== Data listing ==

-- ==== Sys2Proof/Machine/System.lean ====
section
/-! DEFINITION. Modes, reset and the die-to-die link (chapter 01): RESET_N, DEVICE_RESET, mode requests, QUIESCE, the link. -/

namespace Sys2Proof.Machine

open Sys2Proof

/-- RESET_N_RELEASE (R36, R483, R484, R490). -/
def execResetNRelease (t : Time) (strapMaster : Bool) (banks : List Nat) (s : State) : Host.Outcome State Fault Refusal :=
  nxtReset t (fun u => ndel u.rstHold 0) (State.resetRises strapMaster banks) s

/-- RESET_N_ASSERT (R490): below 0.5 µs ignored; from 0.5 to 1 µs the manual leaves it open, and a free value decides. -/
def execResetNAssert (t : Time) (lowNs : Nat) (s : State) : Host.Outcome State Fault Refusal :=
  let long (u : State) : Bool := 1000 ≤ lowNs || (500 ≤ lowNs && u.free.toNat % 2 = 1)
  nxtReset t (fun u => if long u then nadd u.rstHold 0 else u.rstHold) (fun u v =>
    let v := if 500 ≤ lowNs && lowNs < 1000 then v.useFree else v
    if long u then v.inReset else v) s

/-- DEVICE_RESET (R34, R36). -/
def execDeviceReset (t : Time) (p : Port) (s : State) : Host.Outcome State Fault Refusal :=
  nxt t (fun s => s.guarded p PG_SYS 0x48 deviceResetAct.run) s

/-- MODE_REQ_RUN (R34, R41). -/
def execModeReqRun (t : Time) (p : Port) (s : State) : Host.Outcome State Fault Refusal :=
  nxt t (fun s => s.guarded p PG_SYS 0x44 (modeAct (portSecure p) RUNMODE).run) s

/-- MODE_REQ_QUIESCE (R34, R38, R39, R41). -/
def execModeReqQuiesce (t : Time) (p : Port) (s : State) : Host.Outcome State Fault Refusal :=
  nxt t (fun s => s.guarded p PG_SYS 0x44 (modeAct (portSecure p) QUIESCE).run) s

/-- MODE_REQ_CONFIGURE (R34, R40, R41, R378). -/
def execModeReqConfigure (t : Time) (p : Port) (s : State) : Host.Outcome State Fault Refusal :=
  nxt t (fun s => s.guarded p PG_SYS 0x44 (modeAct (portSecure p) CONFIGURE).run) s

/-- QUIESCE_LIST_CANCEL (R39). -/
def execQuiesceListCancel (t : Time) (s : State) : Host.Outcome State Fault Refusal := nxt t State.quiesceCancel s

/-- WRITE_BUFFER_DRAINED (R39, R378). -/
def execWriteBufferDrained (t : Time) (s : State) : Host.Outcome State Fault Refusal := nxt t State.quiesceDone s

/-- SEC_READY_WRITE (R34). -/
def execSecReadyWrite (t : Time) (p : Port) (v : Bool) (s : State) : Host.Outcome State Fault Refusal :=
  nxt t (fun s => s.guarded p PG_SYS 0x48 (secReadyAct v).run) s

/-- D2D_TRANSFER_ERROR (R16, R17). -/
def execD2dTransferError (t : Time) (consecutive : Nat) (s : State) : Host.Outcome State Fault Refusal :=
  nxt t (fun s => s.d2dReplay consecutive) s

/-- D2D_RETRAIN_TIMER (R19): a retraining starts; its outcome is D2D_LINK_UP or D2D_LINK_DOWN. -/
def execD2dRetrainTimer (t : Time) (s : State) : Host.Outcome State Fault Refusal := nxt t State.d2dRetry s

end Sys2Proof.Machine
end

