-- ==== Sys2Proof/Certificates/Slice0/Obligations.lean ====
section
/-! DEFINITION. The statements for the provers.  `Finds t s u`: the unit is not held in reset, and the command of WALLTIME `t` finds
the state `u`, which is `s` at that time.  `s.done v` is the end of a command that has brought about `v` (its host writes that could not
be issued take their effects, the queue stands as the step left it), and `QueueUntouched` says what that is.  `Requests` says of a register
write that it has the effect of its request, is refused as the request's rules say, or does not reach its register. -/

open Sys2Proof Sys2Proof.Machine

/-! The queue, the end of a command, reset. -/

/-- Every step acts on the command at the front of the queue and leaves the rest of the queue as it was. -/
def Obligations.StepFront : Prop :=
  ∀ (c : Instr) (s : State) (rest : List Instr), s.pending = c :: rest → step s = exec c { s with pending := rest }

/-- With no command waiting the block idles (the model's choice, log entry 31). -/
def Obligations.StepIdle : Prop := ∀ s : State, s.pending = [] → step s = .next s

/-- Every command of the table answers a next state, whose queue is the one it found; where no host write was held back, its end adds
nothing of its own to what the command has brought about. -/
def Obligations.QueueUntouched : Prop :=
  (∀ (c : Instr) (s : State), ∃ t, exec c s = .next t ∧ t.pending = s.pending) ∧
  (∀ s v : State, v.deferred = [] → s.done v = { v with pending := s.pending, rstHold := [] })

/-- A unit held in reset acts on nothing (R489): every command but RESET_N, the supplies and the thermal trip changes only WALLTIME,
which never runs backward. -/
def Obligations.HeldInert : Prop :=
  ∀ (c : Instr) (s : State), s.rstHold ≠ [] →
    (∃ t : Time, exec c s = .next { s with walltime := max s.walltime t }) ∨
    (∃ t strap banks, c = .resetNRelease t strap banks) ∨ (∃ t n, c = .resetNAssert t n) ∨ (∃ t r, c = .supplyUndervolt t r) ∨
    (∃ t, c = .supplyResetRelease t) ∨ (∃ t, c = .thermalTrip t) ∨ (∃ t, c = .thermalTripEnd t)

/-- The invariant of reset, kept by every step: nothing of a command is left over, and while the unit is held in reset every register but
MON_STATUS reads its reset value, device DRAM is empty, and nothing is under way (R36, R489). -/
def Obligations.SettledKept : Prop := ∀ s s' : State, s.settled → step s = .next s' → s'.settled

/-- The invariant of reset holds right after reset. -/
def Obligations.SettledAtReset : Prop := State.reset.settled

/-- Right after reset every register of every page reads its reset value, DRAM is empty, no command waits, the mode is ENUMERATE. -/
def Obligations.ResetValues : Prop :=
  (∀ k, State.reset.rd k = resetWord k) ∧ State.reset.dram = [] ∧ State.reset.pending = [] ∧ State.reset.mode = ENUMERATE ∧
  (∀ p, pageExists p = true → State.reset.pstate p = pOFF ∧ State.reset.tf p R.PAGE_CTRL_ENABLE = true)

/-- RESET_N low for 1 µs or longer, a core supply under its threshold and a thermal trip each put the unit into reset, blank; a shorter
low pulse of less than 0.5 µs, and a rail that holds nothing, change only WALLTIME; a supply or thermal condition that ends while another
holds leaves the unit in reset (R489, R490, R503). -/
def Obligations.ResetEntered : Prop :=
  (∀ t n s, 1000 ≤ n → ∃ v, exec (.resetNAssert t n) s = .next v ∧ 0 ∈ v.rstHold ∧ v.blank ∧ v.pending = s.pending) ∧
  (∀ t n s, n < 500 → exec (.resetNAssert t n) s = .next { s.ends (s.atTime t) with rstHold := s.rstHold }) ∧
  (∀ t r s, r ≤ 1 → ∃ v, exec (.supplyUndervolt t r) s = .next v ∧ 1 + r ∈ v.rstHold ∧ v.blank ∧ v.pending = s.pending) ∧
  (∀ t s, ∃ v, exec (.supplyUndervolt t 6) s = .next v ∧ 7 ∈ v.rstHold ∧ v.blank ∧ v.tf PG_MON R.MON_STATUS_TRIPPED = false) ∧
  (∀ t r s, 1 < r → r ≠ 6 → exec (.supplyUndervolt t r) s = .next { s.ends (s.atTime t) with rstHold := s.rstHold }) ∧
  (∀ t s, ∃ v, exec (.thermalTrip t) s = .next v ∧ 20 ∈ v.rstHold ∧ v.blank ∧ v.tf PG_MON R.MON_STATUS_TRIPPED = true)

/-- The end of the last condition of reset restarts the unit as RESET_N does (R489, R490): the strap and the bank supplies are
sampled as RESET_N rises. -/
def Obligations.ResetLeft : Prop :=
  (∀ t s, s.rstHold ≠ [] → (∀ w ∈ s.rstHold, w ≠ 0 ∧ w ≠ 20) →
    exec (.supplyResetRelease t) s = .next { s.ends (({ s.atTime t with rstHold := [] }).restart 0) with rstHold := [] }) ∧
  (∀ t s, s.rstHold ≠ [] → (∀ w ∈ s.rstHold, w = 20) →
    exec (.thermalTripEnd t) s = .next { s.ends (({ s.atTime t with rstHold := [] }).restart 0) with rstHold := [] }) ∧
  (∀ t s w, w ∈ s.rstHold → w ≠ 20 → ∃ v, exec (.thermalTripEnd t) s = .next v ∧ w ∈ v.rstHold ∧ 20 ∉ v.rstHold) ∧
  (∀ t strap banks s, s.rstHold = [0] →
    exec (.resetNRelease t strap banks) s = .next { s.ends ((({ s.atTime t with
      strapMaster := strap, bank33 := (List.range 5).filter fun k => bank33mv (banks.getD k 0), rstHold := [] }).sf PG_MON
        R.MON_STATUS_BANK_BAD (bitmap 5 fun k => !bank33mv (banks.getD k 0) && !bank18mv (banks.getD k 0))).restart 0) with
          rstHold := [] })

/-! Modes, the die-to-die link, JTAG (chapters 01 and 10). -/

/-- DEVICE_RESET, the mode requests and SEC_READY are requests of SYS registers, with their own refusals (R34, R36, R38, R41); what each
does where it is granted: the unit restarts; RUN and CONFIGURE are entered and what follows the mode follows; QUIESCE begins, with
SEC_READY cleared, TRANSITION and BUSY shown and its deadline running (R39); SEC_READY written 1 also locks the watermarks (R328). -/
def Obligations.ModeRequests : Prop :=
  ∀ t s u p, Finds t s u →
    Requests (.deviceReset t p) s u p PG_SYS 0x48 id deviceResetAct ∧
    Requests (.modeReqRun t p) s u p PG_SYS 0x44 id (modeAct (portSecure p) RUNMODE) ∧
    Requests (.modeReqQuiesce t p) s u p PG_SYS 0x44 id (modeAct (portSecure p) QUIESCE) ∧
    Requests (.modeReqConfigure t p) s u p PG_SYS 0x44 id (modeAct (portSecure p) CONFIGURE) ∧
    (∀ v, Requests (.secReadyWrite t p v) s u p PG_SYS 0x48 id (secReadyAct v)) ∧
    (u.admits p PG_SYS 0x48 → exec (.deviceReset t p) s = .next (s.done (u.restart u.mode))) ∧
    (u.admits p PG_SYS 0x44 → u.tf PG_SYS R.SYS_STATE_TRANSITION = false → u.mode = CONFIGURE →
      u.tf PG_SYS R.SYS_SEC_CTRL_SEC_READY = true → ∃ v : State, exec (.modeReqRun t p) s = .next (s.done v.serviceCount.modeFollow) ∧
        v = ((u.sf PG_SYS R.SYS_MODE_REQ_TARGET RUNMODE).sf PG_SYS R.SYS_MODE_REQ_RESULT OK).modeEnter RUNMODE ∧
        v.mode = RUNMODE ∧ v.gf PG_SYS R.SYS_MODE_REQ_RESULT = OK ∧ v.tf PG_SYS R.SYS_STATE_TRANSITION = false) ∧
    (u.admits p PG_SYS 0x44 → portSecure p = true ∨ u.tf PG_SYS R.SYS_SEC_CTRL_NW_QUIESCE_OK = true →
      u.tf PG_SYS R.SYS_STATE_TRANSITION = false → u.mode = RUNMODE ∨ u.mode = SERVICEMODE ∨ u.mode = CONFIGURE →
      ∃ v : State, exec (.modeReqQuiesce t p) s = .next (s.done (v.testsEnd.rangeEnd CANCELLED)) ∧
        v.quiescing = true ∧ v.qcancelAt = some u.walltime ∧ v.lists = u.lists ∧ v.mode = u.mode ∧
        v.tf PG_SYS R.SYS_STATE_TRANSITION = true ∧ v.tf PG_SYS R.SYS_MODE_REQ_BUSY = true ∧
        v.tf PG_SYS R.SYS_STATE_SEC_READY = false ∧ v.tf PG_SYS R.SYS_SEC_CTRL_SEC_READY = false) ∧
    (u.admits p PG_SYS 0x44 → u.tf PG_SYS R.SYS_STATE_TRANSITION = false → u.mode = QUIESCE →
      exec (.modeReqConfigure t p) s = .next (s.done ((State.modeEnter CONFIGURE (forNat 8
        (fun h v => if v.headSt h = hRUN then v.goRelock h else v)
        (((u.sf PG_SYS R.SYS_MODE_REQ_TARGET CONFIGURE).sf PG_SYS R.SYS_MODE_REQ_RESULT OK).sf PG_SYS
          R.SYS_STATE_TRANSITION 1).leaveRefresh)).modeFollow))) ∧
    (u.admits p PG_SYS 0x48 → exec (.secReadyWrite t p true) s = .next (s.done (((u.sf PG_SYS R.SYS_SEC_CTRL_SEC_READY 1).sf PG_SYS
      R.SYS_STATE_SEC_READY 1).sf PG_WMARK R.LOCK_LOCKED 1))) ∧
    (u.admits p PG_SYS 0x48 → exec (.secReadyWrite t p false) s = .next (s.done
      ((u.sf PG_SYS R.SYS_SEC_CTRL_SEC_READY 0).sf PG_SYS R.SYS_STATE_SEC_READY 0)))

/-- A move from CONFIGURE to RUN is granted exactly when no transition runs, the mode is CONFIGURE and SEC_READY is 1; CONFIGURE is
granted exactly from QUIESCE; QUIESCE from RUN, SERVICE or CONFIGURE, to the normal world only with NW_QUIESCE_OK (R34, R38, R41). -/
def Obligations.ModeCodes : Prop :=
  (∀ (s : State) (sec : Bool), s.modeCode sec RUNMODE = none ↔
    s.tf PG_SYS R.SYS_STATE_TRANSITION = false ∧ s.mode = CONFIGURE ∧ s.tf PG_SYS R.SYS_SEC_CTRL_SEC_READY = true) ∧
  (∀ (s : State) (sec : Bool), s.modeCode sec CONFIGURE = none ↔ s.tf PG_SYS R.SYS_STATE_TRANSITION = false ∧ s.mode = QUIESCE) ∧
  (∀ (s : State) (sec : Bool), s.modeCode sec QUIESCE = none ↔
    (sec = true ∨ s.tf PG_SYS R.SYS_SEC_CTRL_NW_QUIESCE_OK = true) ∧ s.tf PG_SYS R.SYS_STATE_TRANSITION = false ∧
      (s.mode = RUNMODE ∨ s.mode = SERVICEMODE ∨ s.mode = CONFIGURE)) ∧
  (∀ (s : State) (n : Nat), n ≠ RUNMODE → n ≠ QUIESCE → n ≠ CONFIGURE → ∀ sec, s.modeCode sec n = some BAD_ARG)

===

**Your assignment**
Of all the lines in the entries, count those with the string "true", and report only that number.

**Answer for this exercise**
9